So.. If I have a polyatomic ion, when do I break it up and when do I keep it as the polyatomic ion?

Ex. IF I had sulfite ion, SO3 2- + MnO4 - --> SO4 2- + Mn 2+ , do I immedietely break it up so that I have
SO3 2- -- SO4 2-        and MnO4- --> Mn 2+
Or do I have to break this up somemore before doing anything? I'm getting a little confused ???. Thanks

If we are talking about aqueous redox reactions, just look at the input and output-products. No breaking apart of ions.

For making half reactions correct, you have to do the following:
1) Account for all changes of oxidation number. The net change is translated into a number of electrons, either given or taken.
2) Oxo-groups released take up H(+) from solution or release OH(-) in solution. If reaction is in alkaline media, then use H2O/OH(-) for accounting the release of oxogroups.

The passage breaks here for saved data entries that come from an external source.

-- ==== Sys2Proof/Laws/State.lean ====
section
/-!
SUPPORT. What each update of the state changes and what it leaves: one lemma per update and field, all
true by rfl, so that no later proof unfolds a record update.
-/

namespace Sys2Proof.Machine

variable (s : State)

@[simp] theorem modLgp_pending (f : Lgp → Lgp) : (s.modLgp f).pending = s.pending := rfl
@[simp] theorem modLgp_now (f : Lgp → Lgp) : (s.modLgp f).now = s.now := rfl
@[simp] theorem modLgp_lgp (f : Lgp → Lgp) : (s.modLgp f).lgp = f s.lgp := rfl
@[simp] theorem modLgp_stu (f : Lgp → Lgp) : (s.modLgp f).stu = s.stu := rfl
@[simp] theorem modLgp_hc (f : Lgp → Lgp) : (s.modLgp f).hc = s.hc := rfl
@[simp] theorem modLgp_bl (f : Lgp → Lgp) : (s.modLgp f).bl = s.bl := rfl
@[simp] theorem modLgp_bpu (f : Lgp → Lgp) : (s.modLgp f).bpu = s.bpu := rfl
@[simp] theorem modLgp_dc (f : Lgp → Lgp) : (s.modLgp f).dc = s.dc := rfl
@[simp] theorem modLgp_tt (f : Lgp → Lgp) : (s.modLgp f).tt = s.tt := rfl
@[simp] theorem modLgp_gqu (f : Lgp → Lgp) : (s.modLgp f).gqu = s.gqu := rfl
@[simp] theorem modLgp_mau (f : Lgp → Lgp) : (s.modLgp f).mau = s.mau := rfl
@[simp] theorem modLgp_ft (f : Lgp → Lgp) : (s.modLgp f).ft = s.ft := rfl
@[simp] theorem modLgp_ll (f : Lgp → Lgp) : (s.modLgp f).ll = s.ll := rfl

@[simp] theorem modStu_pending (f : Stu → Stu) : (s.modStu f).pending = s.pending := rfl
@[simp] theorem modStu_now (f : Stu → Stu) : (s.modStu f).now = s.now := rfl
@[simp] theorem modStu_lgp (f : Stu → Stu) : (s.modStu f).lgp = s.lgp := rfl
@[simp] theorem modStu_stu (f : Stu → Stu) : (s.modStu f).stu = f s.stu := rfl
@[simp] theorem modStu_hc (f : Stu → Stu) : (s.modStu f).hc = s.hc := rfl
@[simp] theorem modStu_bl (f : Stu → Stu) : (s.modStu f).bl = s.bl := rfl
@[simp] theorem modStu_bpu (f : Stu → Stu) : (s.modStu f).bpu = s.bpu := rfl
@[simp] theorem modStu_dc (f : Stu → Stu) : (s.modStu f).dc = s.dc := rfl
@[simp] theorem modStu_tt (f : Stu → Stu) : (s.modStu f).tt = s.tt := rfl
@[simp] theorem modStu_gqu (f : Stu → Stu) : (s.modStu f).gqu = s.gqu := rfl
@[simp] theorem modStu_mau (f : Stu → Stu) : (s.modStu f).mau = s.mau := rfl
@[simp] theorem modStu_ft (f : Stu → Stu) : (s.modStu f).ft = s.ft := rfl
@[simp] theorem modStu_ll (f : Stu → Stu) : (s.modStu f).ll = s.ll := rfl

@[simp] theorem modHc_pending (f : Hc → Hc) : (s.modHc f).pending = s.pending := rfl
@[simp] theorem modHc_now (f : Hc → Hc) : (s.modHc f).now = s.now := rfl
@[simp] theorem modHc_lgp (f : Hc → Hc) : (s.modHc f).lgp = s.lgp := rfl
@[simp] theorem modHc_stu (f : Hc → Hc) : (s.modHc f).stu = s.stu := rfl
@[simp] theorem modHc_hc (f : Hc → Hc) : (s.modHc f).hc = f s.hc := rfl
@[simp] theorem modHc_bl (f : Hc → Hc) : (s.modHc f).bl = s.bl := rfl
@[simp] theorem modHc_bpu (f : Hc → Hc) : (s.modHc f).bpu = s.bpu := rfl
@[simp] theorem modHc_dc (f : Hc → Hc) : (s.modHc f).dc = s.dc := rfl
@[simp] theorem modHc_tt (f : Hc → Hc) : (s.modHc f).tt = s.tt := rfl
@[simp] theorem modHc_gqu (f : Hc → Hc) : (s.modHc f).gqu = s.gqu := rfl
@[simp] theorem modHc_mau (f : Hc → Hc) : (s.modHc f).mau = s.mau := rfl
@[simp] theorem modHc_ft (f : Hc → Hc) : (s.modHc f).ft = s.ft := rfl
@[simp] theorem modHc_ll (f : Hc → Hc) : (s.modHc f).ll = s.ll := rfl

@[simp] theorem modBl_pending (f : Bl → Bl) : (s.modBl f).pending = s.pending := rfl
@[simp] theorem modBl_now (f : Bl → Bl) : (s.modBl f).now = s.now := rfl
@[simp] theorem modBl_lgp (f : Bl → Bl) : (s.modBl f).lgp = s.lgp := rfl
@[simp] theorem modBl_stu (f : Bl → Bl) : (s.modBl f).stu = s.stu := rfl
@[simp] theorem modBl_hc (f : Bl → Bl) : (s.modBl f).hc = s.hc := rfl
@[simp] theorem modBl_bl (f : Bl → Bl) : (s.modBl f).bl = f s.bl := rfl
@[simp] theorem modBl_bpu (f : Bl → Bl) : (s.modBl f).bpu = s.bpu := rfl
@[simp] theorem modBl_dc (f : Bl → Bl) : (s.modBl f).dc = s.dc := rfl
@[simp] theorem modBl_tt (f : Bl → Bl) : (s.modBl f).tt = s.tt := rfl
@[simp] theorem modBl_gqu (f : Bl → Bl) : (s.modBl f).gqu = s.gqu := rfl
@[simp] theorem modBl_mau (f : Bl → Bl) : (s.modBl f).mau = s.mau := rfl
@[simp] theorem modBl_ft (f : Bl → Bl) : (s.modBl f).ft = s.ft := rfl
@[simp] theorem modBl_ll (f : Bl → Bl) : (s.modBl f).ll = s.ll := rfl

@[simp] theorem modBpu_pending (f : Bpu → Bpu) : (s.modBpu f).pending = s.pending := rfl
@[simp] theorem modBpu_now (f : Bpu → Bpu) : (s.modBpu f).now = s.now := rfl
@[simp] theorem modBpu_lgp (f : Bpu → Bpu) : (s.modBpu f).lgp = s.lgp := rfl
@[simp] theorem modBpu_stu (f : Bpu → Bpu) : (s.modBpu f).stu = s.stu := rfl
@[simp] theorem modBpu_hc (f : Bpu → Bpu) : (s.modBpu f).hc = s.hc := rfl
@[simp] theorem modBpu_bl (f : Bpu → Bpu) : (s.modBpu f).bl = s.bl := rfl
@[simp] theorem modBpu_bpu (f : Bpu → Bpu) : (s.modBpu f).bpu = f s.bpu := rfl
@[simp] theorem modBpu_dc (f : Bpu → Bpu) : (s.modBpu f).dc = s.dc := rfl
@[simp] theorem modBpu_tt (f : Bpu → Bpu) : (s.modBpu f).tt = s.tt := rfl
@[simp] theorem modBpu_gqu (f : Bpu → Bpu) : (s.modBpu f).gqu = s.gqu := rfl
@[simp] theorem modBpu_mau (f : Bpu → Bpu) : (s.modBpu f).mau = s.mau := rfl
@[simp] theorem modBpu_ft (f : Bpu → Bpu) : (s.modBpu f).ft = s.ft := rfl
@[simp] theorem modBpu_ll (f : Bpu → Bpu) : (s.modBpu f).ll = s.ll := rfl

@[simp] theorem modDc_pending (f : Dc → Dc) : (s.modDc f).pending = s.pending := rfl
@[simp] theorem modDc_now (f : Dc → Dc) : (s.modDc f).now = s.now := rfl
@[simp] theorem modDc_lgp (f : Dc → Dc) : (s.modDc f).lgp = s.lgp := rfl
@[simp] theorem modDc_stu (f : Dc → Dc) : (s.modDc f).stu = s.stu := rfl
@[simp] theorem modDc_hc (f : Dc → Dc) : (s.modDc f).hc = s.hc := rfl
@[simp] theorem modDc_bl (f : Dc → Dc) : (s.modDc f).bl = s.bl := rfl
@[simp] theorem modDc_bpu (f : Dc → Dc) : (s.modDc f).bpu = s.bpu := rfl
@[simp] theorem modDc_dc (f : Dc → Dc) : (s.modDc f).dc = f s.dc := rfl
@[simp] theorem modDc_tt (f : Dc → Dc) : (s.modDc f).tt = s.tt := rfl
@[simp] theorem modDc_gqu (f : Dc → Dc) : (s.modDc f).gqu = s.gqu := rfl
@[simp] theorem modDc_mau (f : Dc → Dc) : (s.modDc f).mau = s.mau := rfl
@[simp] theorem modDc_ft (f : Dc → Dc) : (s.modDc f).ft = s.ft := rfl
@[simp] theorem modDc_ll (f : Dc → Dc) : (s.modDc f).ll = s.ll := rfl

@[simp] theorem modTt_pending (f : Tt → Tt) : (s.modTt f).pending = s.pending := rfl
@[simp] theorem modTt_now (f : Tt → Tt) : (s.modTt f).now = s.now := rfl
@[simp] theorem modTt_lgp (f : Tt → Tt) : (s.modTt f).lgp = s.lgp := rfl
@[simp] theorem modTt_stu (f : Tt → Tt) : (s.modTt f).stu = s.stu := rfl
@[simp] theorem modTt_hc (f : Tt → Tt) : (s.modTt f).hc = s.hc := rfl
@[simp] theorem modTt_bl (f : Tt → Tt) : (s.modTt f).bl = s.bl := rfl
@[simp] theorem modTt_bpu (f : Tt → Tt) : (s.modTt f).bpu = s.bpu := rfl
@[simp] theorem modTt_dc (f : Tt → Tt) : (s.modTt f).dc = s.dc := rfl
@[simp] theorem modTt_tt (f : Tt → Tt) : (s.modTt f).tt = f s.tt := rfl
@[simp] theorem modTt_gqu (f : Tt → Tt) : (s.modTt f).gqu = s.gqu := rfl
@[simp] theorem modTt_mau (f : Tt → Tt) : (s.modTt f).mau = s.mau := rfl
@[simp] theorem modTt_ft (f : Tt → Tt) : (s.modTt f).ft = s.ft := rfl
@[simp] theorem modTt_ll (f : Tt → Tt) : (s.modTt f).ll = s.ll := rfl

@[simp] theorem modGqu_pending (f : Gqu → Gqu) : (s.modGqu f).pending = s.pending := rfl
@[simp] theorem modGqu_now (f : Gqu → Gqu) : (s.modGqu f).now = s.now := rfl
@[simp] theorem modGqu_lgp (f : Gqu → Gqu) : (s.modGqu f).lgp = s.lgp := rfl
@[simp] theorem modGqu_stu (f : Gqu → Gqu) : (s.modGqu f).stu = s.stu := rfl
@[simp] theorem modGqu_hc (f : Gqu → Gqu) : (s.modGqu f).hc = s.hc := rfl
@[simp] theorem modGqu_bl (f : Gqu → Gqu) : (s.modGqu f).bl = s.bl := rfl
@[simp] theorem modGqu_bpu (f : Gqu → Gqu) : (s.modGqu f).bpu = s.bpu := rfl
@[simp] theorem modGqu_dc (f : Gqu → Gqu) : (s.modGqu f).dc = s.dc := rfl
@[simp] theorem modGqu_tt (f : Gqu → Gqu) : (s.modGqu f).tt = s.tt := rfl
@[simp] theorem modGqu_gqu (f : Gqu → Gqu) : (s.modGqu f).gqu = f s.gqu := rfl
@[simp] theorem modGqu_mau (f : Gqu → Gqu) : (s.modGqu f).mau = s.mau := rfl
@[simp] theorem modGqu_ft (f : Gqu → Gqu) : (s.modGqu f).ft = s.ft := rfl
@[simp] theorem modGqu_ll (f : Gqu → Gqu) : (s.modGqu f).ll = s.ll := rfl

@[simp] theorem modMau_pending (f : Mau → Mau) : (s.modMau f).pending = s.pending := rfl
@[simp] theorem modMau_now (f : Mau → Mau) : (s.modMau f).now = s.now := rfl
@[simp] theorem modMau_lgp (f : Mau → Mau) : (s.modMau f).lgp = s.lgp := rfl
@[simp] theorem modMau_stu (f : Mau → Mau) : (s.modMau f).stu = s.stu := rfl
@[simp] theorem modMau_hc (f : Mau → Mau) : (s.modMau f).hc = s.hc := rfl
@[simp] theorem modMau_bl (f : Mau → Mau) : (s.modMau f).bl = s.bl := rfl
@[simp] theorem modMau_bpu (f : Mau → Mau) : (s.modMau f).bpu = s.bpu := rfl
@[simp] theorem modMau_dc (f : Mau → Mau) : (s.modMau f).dc = s.dc := rfl
@[simp] theorem modMau_tt (f : Mau → Mau) : (s.modMau f).tt = s.tt := rfl
@[simp] theorem modMau_gqu (f : Mau → Mau) : (s.modMau f).gqu = s.gqu := rfl
@[simp] theorem modMau_mau (f : Mau → Mau) : (s.modMau f).mau = f s.mau := rfl
@[simp] theorem modMau_ft (f : Mau → Mau) : (s.modMau f).ft = s.ft := rfl
@[simp] theorem modMau_ll (f : Mau → Mau) : (s.modMau f).ll = s.ll := rfl

@[simp] theorem modFt_pending (f : FaultTable → FaultTable) : (s.modFt f).pending = s.pending := rfl
@[simp] theorem modFt_now (f : FaultTable → FaultTable) : (s.modFt f).now = s.now := rfl
@[simp] theorem modFt_lgp (f : FaultTable → FaultTable) : (s.modFt f).lgp = s.lgp := rfl
@[simp] theorem modFt_stu (f : FaultTable → FaultTable) : (s.modFt f).stu = s.stu := rfl
@[simp] theorem modFt_hc (f : FaultTable → FaultTable) : (s.modFt f).hc = s.hc := rfl
@[simp] theorem modFt_bl (f : FaultTable → FaultTable) : (s.modFt f).bl = s.bl := rfl
@[simp] theorem modFt_bpu (f : FaultTable → FaultTable) : (s.modFt f).bpu = s.bpu := rfl
@[simp] theorem modFt_dc (f : FaultTable → FaultTable) : (s.modFt f).dc = s.dc := rfl
@[simp] theorem modFt_tt (f : FaultTable → FaultTable) : (s.modFt f).tt = s.tt := rfl
@[simp] theorem modFt_gqu (f : FaultTable → FaultTable) : (s.modFt f).gqu = s.gqu := rfl
@[simp] theorem modFt_mau (f : FaultTable → FaultTable) : (s.modFt f).mau = s.mau := rfl
@[simp] theorem modFt_ft (f : FaultTable → FaultTable) : (s.modFt f).ft = f s.ft := rfl
@[simp] theorem modFt_ll (f : FaultTable → FaultTable) : (s.modFt f).ll = s.ll := rfl

@[simp] theorem modLl_pending (f : Ll → Ll) : (s.modLl f).pending = s.pending := rfl
@[simp] theorem modLl_now (f : Ll → Ll) : (s.modLl f).now = s.now := rfl
@[simp] theorem modLl_lgp (f : Ll → Ll) : (s.modLl f).lgp = s.lgp := rfl
@[simp] theorem modLl_stu (f : Ll → Ll) : (s.modLl f).stu = s.stu := rfl
@[simp] theorem modLl_hc (f : Ll → Ll) : (s.modLl f).hc = s.hc := rfl
@[simp] theorem modLl_bl (f : Ll → Ll) : (s.modLl f).bl = s.bl := rfl
@[simp] theorem modLl_bpu (f : Ll → Ll) : (s.modLl f).bpu = s.bpu := rfl
@[simp] theorem modLl_dc (f : Ll → Ll) : (s.modLl f).dc = s.dc := rfl
@[simp] theorem modLl_tt (f : Ll → Ll) : (s.modLl f).tt = s.tt := rfl
@[simp] theorem modLl_gqu (f : Ll → Ll) : (s.modLl f).gqu = s.gqu := rfl
@[simp] theorem modLl_mau (f : Ll → Ll) : (s.modLl f).mau = s.mau := rfl
@[simp] theorem modLl_ft (f : Ll → Ll) : (s.modLl f).ft = s.ft := rfl
@[simp] theorem modLl_ll (f : Ll → Ll) : (s.modLl f).ll = f s.ll := rfl

@[simp] theorem setNow_pending (t : Nat) : (s.setNow t).pending = s.pending := rfl
@[simp] theorem setNow_now (t : Nat) : (s.setNow t).now = t := rfl
@[simp] theorem setNow_lgp (t : Nat) : (s.setNow t).lgp = s.lgp := rfl
@[simp] theorem setNow_stu (t : Nat) : (s.setNow t).stu = s.stu := rfl
@[simp] theorem setNow_hc (t : Nat) : (s.setNow t).hc = s.hc := rfl
@[simp] theorem setNow_bl (t : Nat) : (s.setNow t).bl = s.bl := rfl
@[simp] theorem setNow_bpu (t : Nat) : (s.setNow t).bpu = s.bpu := rfl
@[simp] theorem setNow_dc (t : Nat) : (s.setNow t).dc = s.dc := rfl
@[simp] theorem setNow_tt (t : Nat) : (s.setNow t).tt = s.tt := rfl
@[simp] theorem setNow_gqu (t : Nat) : (s.setNow t).gqu = s.gqu := rfl
@[simp] theorem setNow_mau (t : Nat) : (s.setNow t).mau = s.mau := rfl
@[simp] theorem setNow_ft (t : Nat) : (s.setNow t).ft = s.ft := rfl
@[simp] theorem setNow_ll (t : Nat) : (s.setNow t).ll = s.ll := rfl

@[simp] theorem setPending_pending (q : List Instr) : (s.setPending q).pending = q := rfl
@[simp] theorem setPending_now (q : List Instr) : (s.setPending q).now = s.now := rfl
@[simp] theorem setPending_lgp (q : List Instr) : (s.setPending q).lgp = s.lgp := rfl
@[simp] theorem setPending_stu (q : List Instr) : (s.setPending q).stu = s.stu := rfl
@[simp] theorem setPending_hc (q : List Instr) : (s.setPending q).hc = s.hc := rfl
@[simp] theorem setPending_bl (q : List Instr) : (s.setPending q).bl = s.bl := rfl
@[simp] theorem setPending_bpu (q : List Instr) : (s.setPending q).bpu = s.bpu := rfl
@[simp] theorem setPending_dc (q : List Instr) : (s.setPending q).dc = s.dc := rfl
@[simp] theorem setPending_tt (q : List Instr) : (s.setPending q).tt = s.tt := rfl
@[simp] theorem setPending_gqu (q : List Instr) : (s.setPending q).gqu = s.gqu := rfl
@[simp] theorem setPending_mau (q : List Instr) : (s.setPending q).mau = s.mau := rfl
@[simp] theorem setPending_ft (q : List Instr) : (s.setPending q).ft = s.ft := rfl
@[simp] theorem setPending_ll (q : List Instr) : (s.setPending q).ll = s.ll := rfl

end Sys2Proof.Machine
end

If reaction is in acidic media, then use H(+)/H2O for accounting the release of oxo-groups.
3) Oxo-groups taken produce H(+) or take OH(-).



Your example:

The reaction of sulfite and permanganate to sulfate and manganous ions is in acidic environment, so bookkeeping must be done with H(+) ions and H2O.

For sulfite:

S goes from ox.state +4 to +6. O does not change oxidation state. Net result: release of 2 electrons.
SO3(2-) changes to SO4(2-). Uptake of one oxo-group. This releases two H(+).
Formal half-reaction:

SO3(2-) + H2O --> SO4(2-) + 2H(+) + 2e(-)

For permanganate:

Mn goes from ox.state +7 to ox.state +2. O does not change oxidation state. Net result: uptake of 5 electrons.
MnO4(-) changes to Mn(2+). Release of four oxo-groups. This requires eight H(+).
Formal half reaction:

MnO4(-) + 8H(+) + 5e(-) --> Mn(2+) + 4H2O


Now, for setting up the whole reaction, multiply both half reactions with the smallest possible numbers, such that there are integral coefficients and the number of electrons on both sides of the equations is the same. We need to multiply the equation for sulfite with 5 and the equation for permanganate with 2. In that case we have 10 electrons on both sides of the arrow. This cancels the charge. So, we get:


5SO3(2-) + 5H2O     +        2MnO4(-) + 16H(+)   -->  5SO4(2-) + 10H(+)       +       2Mn(2+) + 8H2O


This equation can be simplyfied by leaving out H2O and H(+) which appears at both sides of the arrow.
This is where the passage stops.